Consider a matrix-valued function $A(t):\mathbb{R}_+ \to \mathbb{R}^{n \times n}$. Suppose that each element $a_{ij}(t)$ is a smooth function with bounded derivative, e.g. $a_{ij}(t)=A_{ij}\sin(\omega_{ij} t)$. Define $f(t)$ as a minimum by absolute value eigenvalue of $A(t)$: $$f(t) = \min_i |\lambda_i\{A(t)\}|.$$
Is it true that $f(t)$ is continuous differentiable and has bounded derivative? If so, then how it can be proven, or in which book/paper it can be found?
Update
Ok, $f(t)$ is continuous, but probably not differentiable. I have revised my main problem and I see that I can alleviate the question. So, now I need $f(t)$ to be Lipschitz.

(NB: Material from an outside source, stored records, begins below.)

-- ==== Sys2Proof/Laws/Ops.lean ====
section
/-! SUPPORT. One lemma per shared operation that says everything it can do; provers cite these instead of unfolding it. -/

namespace Sys2Proof.Machine

/-! ### Sequencing -/

@[simp] theorem Eng.andThen_go {α β : Type} (a : α) (s : State) (k : α → State → Eng β) :
    (Eng.go a s).andThen k = k a s := rfl
@[simp] theorem Eng.andThen_ended {α β : Type} (s : State) (k : α → State → Eng β) :
    (Eng.ended s : Eng α).andThen k = .ended s := rfl
@[simp] theorem Eng.andThen_fault {α β : Type} (f : Fault) (k : α → State → Eng β) :
    (Eng.fault f : Eng α).andThen k = .fault f := rfl
@[simp] theorem Eng.outcome_go (u : Unit) (s : State) : (Eng.go u s).outcome = .next s := rfl
@[simp] theorem Eng.outcome_ended (s : State) : (Eng.ended s : Eng Unit).outcome = .next s := rfl
@[simp] theorem Eng.outcome_fault (f : Fault) : (Eng.fault f : Eng Unit).outcome = .fault f := rfl

/-- A sequence goes on only through its first part. -/
theorem Eng.andThen_eq_go {α β : Type} {x : Eng α} {k : α → State → Eng β} {b : β} {t : State}
    (h : x.andThen k = .go b t) : ∃ a s, x = .go a s ∧ k a s = .go b t := by
  cases x with
  | go a s => exact ⟨a, s, rfl, h⟩
  | ended s => cases h
  | fault f => cases h

/-- A sequence has ended in its first part or in the rest. -/
theorem Eng.andThen_eq_ended {α β : Type} {x : Eng α} {k : α → State → Eng β} {t : State}
    (h : x.andThen k = .ended t) : x = .ended t ∨ ∃ a s, x = .go a s ∧ k a s = .ended t := by
  cases x with
  | go a s => exact .inr ⟨a, s, rfl, h⟩
  | ended s => cases h; exact .inl rfl
  | fault f => cases h

/-- A step that answers a next state went through or ended there. -/
theorem Eng.outcome_eq_next {x : Eng Unit} {t : State} (h : x.outcome = .next t) : x = .go () t ∨ x = .ended t := by
  cases x with
  | go a s => cases h; exact .inl rfl
  | ended s => cases h; exact .inr rfl
  | fault f => cases h

/-! ### The end of a job (R255, R256) -/

theorem terminate_pads {c : Cause} (h : c.pads = true) (s : State) :
    terminate c s = { s with cause := c, phase := .pad, padPos := s.outCount } := by
  unfold terminate; rw [if_pos h]

theorem terminate_completes {c : Cause} (h : c.pads = false) (s : State) :
    terminate c s = { s with cause := c, phase := .idle, done := true } := by
  unfold terminate; rw [if_neg (by simp [h])]; rfl

theorem abortJob_busy {s : State} (h : s.phase ≠ .idle) :
    abortJob s = { s with phase := .idle, cause := .aborted, done := true } := by
  unfold abortJob; rw [if_neg h]

theorem abortJob_idle {s : State} (h : s.phase = .idle) : abortJob s = s := by
  unfold abortJob; rw [if_pos h]

/-! ### The memory master port (R64, R65) -/

theorem memRead_admitted {a : Nat} {s : State} (ha : a < Config.busSize) (h : s.platform.admits a 1 .read = true) :
    memRead a s = .go (s.memory.read a) { s with busLog := s.busLog ++ [.read a] } := by
  unfold memRead; rw [if_pos ha, if_pos h]

theorem memRead_refused {a : Nat} {s : State} (ha : a < Config.busSize) (h : s.platform.admits a 1 .read = false) :
    memRead a s = .ended (terminate .busError { s with busLog := s.busLog ++ [.readRefused a] }) := by
  unfold memRead; rw [if_pos ha, if_neg (by simp [h])]

theorem memRead_outside {a : Nat} {s : State} (ha : Config.busSize ≤ a) : memRead a s = .fault .outsideBusSpace := by
  unfold memRead; rw [if_neg (by omega)]

theorem memWrite_admitted {a : Nat} {v : Half} {s : State} (ha : a + 1 < Config.busSize)
    (h : s.platform.admits a 2 .write = true) :
    memWrite a v s = .go () { s with memory := s.memory.writeHalf a v, busLog := s.busLog ++ [.write a v] } := by
  unfold memWrite; rw [if_pos ha, if_pos h]

theorem memWrite_refused {a : Nat} {v : Half} {s : State} (ha : a + 1 < Config.busSize)
    (h : s.platform.admits a 2 .write = false) :
    memWrite a v s = .ended (terminate .busError { s with busLog := s.busLog ++ [.writeRefused a v] }) := by
  unfold memWrite; rw [if_pos ha, if_neg (by simp [h])]

theorem memWrite_outside {a : Nat} {v : Half} {s : State} (ha : Config.busSize ≤ a + 1) :
    memWrite a v s = .fault .outsideBusSpace := by
  unfold memWrite; rw [if_neg (by omega)]

/-- Everything `memWrite` can do. -/
theorem memWrite_cases (a : Nat) (v : Half) (s : State) :
    (a + 1 < Config.busSize ∧ s.platform.admits a 2 .write = true
        ∧ memWrite a v s = .go () { s with memory := s.memory.writeHalf a v, busLog := s.busLog ++ [.write a v] })
    ∨ (a + 1 < Config.busSize ∧ s.platform.admits a 2 .write = false
        ∧ memWrite a v s = .ended (terminate .busError { s with busLog := s.busLog ++ [.writeRefused a v] }))
    ∨ (Config.busSize ≤ a + 1 ∧ memWrite a v s = .fault .outsideBusSpace) := by
  by_cases ha : a + 1 < Config.busSize
  · cases h : s.platform.admits a 2 .write
    · exact .inr (.inl ⟨ha, rfl, memWrite_refused ha h⟩)
    · exact .inl ⟨ha, rfl, memWrite_admitted ha h⟩
  · exact .inr (.inr ⟨by omega, memWrite_outside (by omega)⟩)

/-- Everything `memRead` can do. -/
theorem memRead_cases (a : Nat) (s : State) :
    (a < Config.busSize ∧ s.platform.admits a 1 .read = true
        ∧ memRead a s = .go (s.memory.read a) { s with busLog := s.busLog ++ [.read a] })
    ∨ (a < Config.busSize ∧ s.platform.admits a 1 .read = false
        ∧ memRead a s = .ended (terminate .busError { s with busLog := s.busLog ++ [.readRefused a] }))
    ∨ (Config.busSize ≤ a ∧ memRead a s = .fault .outsideBusSpace) := by
  by_cases ha : a < Config.busSize
  · cases h : s.platform.admits a 1 .read
    · exact .inr (.inl ⟨ha, rfl, memRead_refused ha h⟩)
    · exact .inl ⟨ha, rfl, memRead_admitted ha h⟩
  · exact .inr (.inr ⟨by omega, memRead_outside (by omega)⟩)

/-! ### The output writer (R180, R185) -/

/-- Everything `emit` can do. -/
theorem emit_cases (v : Code) (s : State) :
    (s.outCount.toNat < s.pixelCount ∧ s.destAddr s.outCount.toNat + 1 < Config.busSize
        ∧ s.platform.admits (s.destAddr s.outCount.toNat) 2 .write = true
        ∧ emit v s = .go () { s with
            memory := s.memory.writeHalf (s.destAddr s.outCount.toNat) (v.setWidth 16)
            busLog := s.busLog ++ [.write (s.destAddr s.outCount.toNat) (v.setWidth 16)]
            outCount := s.outCount + 1 })
    ∨ (s.outCount.toNat < s.pixelCount ∧ s.destAddr s.outCount.toNat + 1 < Config.busSize
        ∧ s.platform.admits (s.destAddr s.outCount.toNat) 2 .write = false
        ∧ emit v s
          = .ended (terminate .busError
              { s with busLog := s.busLog ++ [.writeRefused (s.destAddr s.outCount.toNat) (v.setWidth 16)] }))
    ∨ (s.outCount.toNat < s.pixelCount ∧ Config.busSize ≤ s.destAddr s.outCount.toNat + 1
        ∧ emit v s = .fault .outsideBusSpace)
    ∨ (s.pixelCount ≤ s.outCount.toNat ∧ emit v s = .go () s) := by
  by_cases hN : s.outCount.toNat < s.pixelCount
  · unfold emit
    rw [if_pos hN]
    rcases memWrite_cases (s.destAddr s.outCount.toNat) (v.setWidth 16) s with ⟨ha, hm, h⟩ | ⟨ha, hm, h⟩ | ⟨ha, h⟩
    · exact .inl ⟨hN, ha, hm, by rw [h]; rfl⟩
    · exact .inr (.inl ⟨hN, ha, hm, by rw [h]; rfl⟩)
    · exact .inr (.inr (.inl ⟨hN, ha, by rw [h]; rfl⟩))
  · exact .inr (.inr (.inr ⟨by omega, by unfold emit; rw [if_neg hN]⟩))

/-- Everything `padStep` can do. -/
theorem padStep_cases (s : State) :
    (s.pixelCount ≤ s.padPos.toNat ∧ padStep s = .go () (complete s))
    ∨ (s.padPos.toNat < s.pixelCount ∧ s.destAddr s.padPos.toNat + 1 < Config.busSize
        ∧ s.platform.admits (s.destAddr s.padPos.toNat) 2 .write = true
        ∧ padStep s = .go () { s with
            memory := s.memory.writeHalf (s.destAddr s.padPos.toNat) 0
            busLog := s.busLog ++ [.write (s.destAddr s.padPos.toNat) 0]
            padPos := s.padPos + 1 })
    ∨ (s.padPos.toNat < s.pixelCount ∧ s.destAddr s.padPos.toNat + 1 < Config.busSize
        ∧ s.platform.admits (s.destAddr s.padPos.toNat) 2 .write = false
        ∧ padStep s = .ended (terminate .busError
              { s with busLog := s.busLog ++ [.writeRefused (s.destAddr s.padPos.toNat) 0] }))
    ∨ (s.padPos.toNat < s.pixelCount ∧ Config.busSize ≤ s.destAddr s.padPos.toNat + 1
        ∧ padStep s = .fault .outsideBusSpace) := by
  by_cases hN : s.pixelCount ≤ s.padPos.toNat
  · exact .inl ⟨hN, by unfold padStep; rw [if_pos hN]⟩
  · unfold padStep
    rw [if_neg hN]
    rcases memWrite_cases (s.destAddr s.padPos.toNat) 0 s with ⟨ha, hm, h⟩ | ⟨ha, hm, h⟩ | ⟨ha, h⟩
    · exact .inr (.inl ⟨by omega, ha, hm, by rw [h]; rfl⟩)
    · exact .inr (.inr (.inl ⟨by omega, ha, hm, by rw [h]; rfl⟩))
    · exact .inr (.inr (.inr ⟨by omega, ha, by rw [h]; rfl⟩))

/-- Emitting a sequence writes memory, the access record and `P`, nothing else. -/
theorem emitAll_go_frame : ∀ {vs : List Code} {s t : State}, emitAll vs s = .go () t →
    t = { s with memory := t.memory, busLog := t.busLog, outCount := t.outCount }
  | [], s, t, h => by cases h; rfl
  | v :: vs, s, t, h => by
    obtain ⟨_, s1, h1, h2⟩ := Eng.andThen_eq_go h
    have ih := emitAll_go_frame h2
    rcases emit_cases v s with ⟨_, _, _, he⟩ | ⟨_, _, _, he⟩ | ⟨_, _, he⟩ | ⟨_, he⟩ <;> rw [he] at h1 <;> cases h1 <;>
      exact ih

/-! ### The dictionary engine (R155, R156) -/

theorem alloc_room {s : State} (h : s.nextKey.toNat < Config.maxEntries) :
    alloc s = { s with dict := Dict.write s.dict s.nextKey.toNat ⟨s.prevCode, s.lastCode⟩, nextKey := s.nextKey + 1 } := by
  unfold alloc; rw [if_pos h]

theorem alloc_full {s : State} (h : Config.maxEntries ≤ s.nextKey.toNat) : alloc s = s := by
  unfold alloc; rw [if_neg (by omega)]

theorem allocGrow_full {s : State} (h : Config.maxEntries ≤ s.nextKey.toNat) : allocGrow s = s := by
  unfold allocGrow; rw [if_neg (by omega)]

theorem allocGrow_room {s : State} (h : s.nextKey.toNat < Config.maxEntries) :
    allocGrow s = grow { s with dict := Dict.write s.dict s.nextKey.toNat ⟨s.prevCode, s.lastCode⟩,
                                nextKey := s.nextKey + 1 } := by
  unfold allocGrow; rw [if_pos h, alloc_room h]

/-! ### The walk (R150, R151) -/

theorem resolveWalk_unallocated {s : State} {c : Code} (h : s.allocated c.toNat = false) (room : Nat) (stack : List Code) :
    resolveWalk s room c stack = none := by
  cases room with
  | zero => rfl
  | succ n => unfold resolveWalk; rw [if_neg (by simp [h])]

/-- The walk ends at a literal. -/
theorem resolveWalk_literal {s : State} {c : Code} (h : c.toNat < s.clear) (room : Nat) (stack : List Code) :
    resolveWalk s (room + 1) c stack = some ((s.entry c.toNat).suf :: stack) := by
  unfold resolveWalk
  rw [if_pos (by simp [State.allocated, h]), if_pos (by omega)]

/-- The walk follows the link of an allocated entry past END. -/
theorem resolveWalk_link {s : State} {c : Code} (h : s.allocated c.toNat = true) (hc : s.clear < c.toNat) (room : Nat)
    (stack : List Code) :
    resolveWalk s (room + 1) c stack = resolveWalk s room (s.entry c.toNat).pre ((s.entry c.toNat).suf :: stack) := by
  conv => lhs; unfold resolveWalk
  rw [if_pos h, if_neg (by omega)]

/-- What lies under the stack stays under the result. -/
theorem resolveWalk_append {s : State} : ∀ (room : Nat) (c : Code) (st base seq : List Code),
    resolveWalk s room c st = some seq → resolveWalk s room c (st ++ base) = some (seq ++ base)
  | 0, _, _, _, _, h => by cases h
  | room + 1, c, st, base, seq, h => by
    unfold resolveWalk at h ⊢
    split at h
    case isFalse => cases h
    case isTrue ha =>
      rw [if_pos ha]
      split at h
      case isTrue hc => cases h; rw [if_pos hc]; simp
      case isFalse hc => rw [if_neg hc]; exact resolveWalk_append room _ _ base _ h

/-- A walk puts at least one value, and at most as many as there was room for, on what was on the stack. -/
theorem resolveWalk_length {s : State} : ∀ {room : Nat} {c : Code} {stack r : List Code},
    resolveWalk s room c stack = some r → stack.length < r.length ∧ r.length ≤ stack.length + room
  | 0, _, _, _, h => by cases h
  | room + 1, c, stack, r, h => by
    unfold resolveWalk at h
    split at h
    case isFalse => cases h
    case isTrue =>
      split at h
      case isTrue => cases h; simp
      case isFalse =>
        have := resolveWalk_length h
        simp only [List.length_cons] at this
        omega

/-- A resolved sequence is never empty (R150). -/
theorem resolve_ne_nil {s : State} {c : Code} {seq : List Code} (h : resolve c s = some seq) : seq ≠ [] := by
  have := (resolveWalk_length h).1
  rintro rfl
  simp at this

/-- A literal resolves to its own suffix (R152). -/
theorem resolve_literal {s : State} {c : Code} (h : c.toNat < s.clear) : resolve c s = some [(s.entry c.toNat).suf] :=
  resolveWalk_literal h _ _

/-! ### START -/

theorem startJob_busy {s : State} (h : s.phase ≠ .idle) : startJob s = .next s := by
  unfold startJob; rw [if_neg h]

end Sys2Proof.Machine
end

Actually, what I really need it to show that if for some $t_0 \in [t_a,t_b]$ all eignvalus of $A(t)$ are nonzero, then $$\int_{t_a}^{t_b}\left(\det\{A(s)\}\right)^2ds>0.$$ My intention was to use $\left(\det\{A(t)\}\right)^2=\prod_i^n|\lambda_i\{A(t)\}|^2\ge \left(\min_i |\lambda_i\{A(t)\}|\right)^{2n} = f(t)^{2n}$.
Note also that all $a_{ij}(t)$ are bounded.